In addition to maximizing the NPV, we must attend to a number of restrictions involving the wells placed in the reservoir. Each well should have a length not bigger than a pre-specified value. Additionally, every pair of wells should obey a minimal separation distance. Finally, there are regions of the reservoir that should not have any wells. This work will call them no-well regions.

3 Methodology

This section presents a formulation of the optimization as an integer programming problem. It presents two algorithms to solve this problem: a conventional genetic algorithm and a cellular genetic algorithm.

3.1 Mathematical Formulation

This model uses six integer variables to represent the discrete coordinates of two blocks wherein the well ends reside.
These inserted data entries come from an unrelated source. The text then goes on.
-- ==== Sys2Proof/Tests/Slice0.lean ====
section
/-! SUPPORT. The model's own tests: well-formedness, decoding of words that the spec writes out, single steps whose results
the spec gives, and witnesses: states that meet the hypotheses of the statements. -/

namespace Sys2Proof.Tests

set_option Elab.async false

open Sys2Proof.Machine

/-! ### A small state -/

/-- The guard of a word that has none. -/
def al : Guard := ⟨false, 7⟩

/-- One bundle of thread 0 at PC 0x100 on core 0. -/
def b0 : Bundle := ⟨0, 0x100, 0, [0]⟩

/-- Thread 0, lane 0 of group 0 of block 0 of launch 0, with 256 registers, behind no curtain. -/
def th0 : Thread := { Thread.fresh with nregs := 256, pc := 0x100 }

/-- A normal start, with thread 0, at level S, about to issue the word of `b0`. -/
def one : State := { State.reset with
  threads := ⟨[(0, th0)]⟩
  groups := ⟨[(0, { Group.fresh with priv := true })]⟩
  blocks := ⟨[(0, { Block.fresh with groups := [0], threads := [0] })]⟩
  launches := ⟨[(0, { Launch.fresh with priv := true, nextBlock := 1, blocks := [0] })]⟩
  issue := .bundle b0
  pkg := { Package.atReset with start := .normal, pcie := true } }

/-- The state with registers of the thread set. -/
def withV (s : State) (l : List (Nat × Word)) : State := s.onThread 0 fun th => { th with v := l.foldl (fun v e => v.set e.1 e.2) th.v }

/-- May thread 0 issue the word? -/
def mayAt (i : Instr) (s : State) : Bool :=
  let th := s.thread 0
  s.threads.has 0 && s.groups.has th.group && th.held == .ready
    && (!isPrivileged i || s.privOf 0) && (s.privOf 0 || th.freePass || !ibrkAt s (s.ctxOf 0) b0.pc) && !namesBeyond th (usesOf i)
    && !pendingHazard s 0 (usesOf i) (guardOf i) (guardHolds (guardOf i) th || (gatherMask i).isSome) && (replayHold s 0 i).isNone
    && (portFault s th (s.groupOf 0) (usesOf i)).isNone && (portHazard th (usesOf i)).isNone
    && !(isXop i && xopPending s 0) && !mustDrain s i 0

theorem mayIssue {i : Instr} {s : State} (h : mayAt i s = true) : MayIssue s i b0.pc 0 := by
  simp only [mayAt, Bool.and_eq_true, Bool.or_eq_true, Bool.not_eq_true', beq_iff_eq, Option.isNone_iff_eq_none, Bool.and_eq_false_iff] at h
  obtain ⟨⟨⟨⟨⟨⟨⟨⟨⟨⟨⟨h1, h2⟩, h3⟩, h4⟩, h5⟩, h6⟩, h7⟩, h8⟩, h9⟩, h10⟩, h11⟩, h12⟩ := h
  refine ⟨⟨h1, h2, h3, fun hp => h4.resolve_left (by simp [hp]), ?_, h6⟩, h7, fun _ => h8, fun _ => h9, fun _ => h10, fun _ hx => ?_,
    fun _ => h12⟩
  · rcases h5 with (h | h) | h
    · exact .inl h
    · exact .inr (.inl h)
    · exact .inr (.inr h)
  · simpa [hx] using h11

/-- May thread 0 issue the word, alone and active, and is there room for what it does? -/
def soleAt (i : Instr) (s : State) : Bool :=
  s.issue == .bundle b0 && s.coreOf 0 == 0 && i.wf && mayAt i s && guardHolds (guardOf i) (s.thread 0) && (roomless s i 0 [0]).1.isEmpty

theorem sole {i : Instr} {s : State} (h : soleAt i s = true) : Sole i b0 s 0 := by
  simp only [soleAt, Bool.and_eq_true, beq_iff_eq, List.isEmpty_iff] at h
  obtain ⟨⟨⟨⟨⟨h1, h2⟩, h3⟩, h4⟩, h5⟩, h6⟩ := h
  have hb : ∀ t ∈ b0.threads, t = 0 := fun t ht => by simpa [b0] using ht
  have ha : activeIn i b0 s = [0] := by simp [activeIn, b0, h5]
  refine ⟨⟨h1, by decide, by decide, by decide, fun t ht => ?_, h3, fun t ht => ?_, fun _ t ht u hu => ?_, ha ▸ h6⟩, ha⟩
  · obtain rfl := hb t ht; exact h2
  · obtain rfl := hb t ht; exact mayIssue h4
  · obtain rfl := hb t ht; obtain rfl := hb u hu; rfl

theorem may {i : Instr} {s : State} (h : soleAt i s = true) : Issuing i b0 s := (sole h).issuing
Furthermore, the model also has one binary integer to indicate that a specific well exists and another binary integer to define the well type.

Let \(\bar{i}\), \(\bar{j}\), \(\bar{k}\), \(\underline{i}\), \(\underline{j}\), \(\underline{k}\) denote, respectively, the \((i, j, k)\) coordinates of the initial block and the \((i, j, k)\) coordinates of the final block of the well. Let \(a\) denote the activation bit and \(\tau \) denote the well type. If N is the maximum allowed wells count, then the decision vector \(\mathbf {x}\) is:

$$\begin{aligned} \mathbf {x} =\,&\big (a_1, a_2, \ldots , a_N, \nonumber \\&\bar{i}_1, \bar{j}_1, \bar{k}_1, \underline{i}_1, \underline{j}_1, \underline{k}_1, \tau _1, \nonumber \\&\bar{i}_2, \bar{j}_2, \bar{k}_2, \underline{i}_2, \underline{j}_2, \underline{k}_2, \tau _2, \,\ldots , \nonumber \\&\bar{i}_N, \bar{j}_N, \bar{k}_N, \underline{i}_N, \underline{j}_N, \underline{k}_N, \tau _N \big ) \end{aligned}$$
(1)

where the numeric subscripts indicate the index of the well. For simplicity, we write \(w_k = (\bar{i}_k, \bar{j}_k, \bar{k}_k, \underline{i}_k, \underline{j}_k, \underline{k}_k, \tau _k)\) and then the Eq. (1) reads:

$$\begin{aligned} \mathbf {x} = \big (a_1, a_2, \ldots , a_N, w_1, w_2, w_N \big ). \end{aligned}$$
(2)

The objective function is defined over all values of \(\mathbf {x}\). The relative order of the wells in Eq. (1) is not relevant, that is, the NPV depends only on the values of the wells position, its types, and activation bits. Therefore, if, for example,\(\mathbf {x}^{\prime } = (a_2, a_1, \ldots , a_N, w_2, w_1, \ldots , w_N)\) and f is the objective function, then \(f(\mathbf {x}) = f(\mathbf {x}^{\prime })\). Hence, there is a large number of points in the problem domain with the same evaluation, which might lead to many different optimal solutions that actually represent the same physical solution. Moreover, since it is interesting to apply genetic algorithms, the redundancy in the problem domain makes the search space unnecessarily large, so the algorithm tends to converge much slower to a relevant solution.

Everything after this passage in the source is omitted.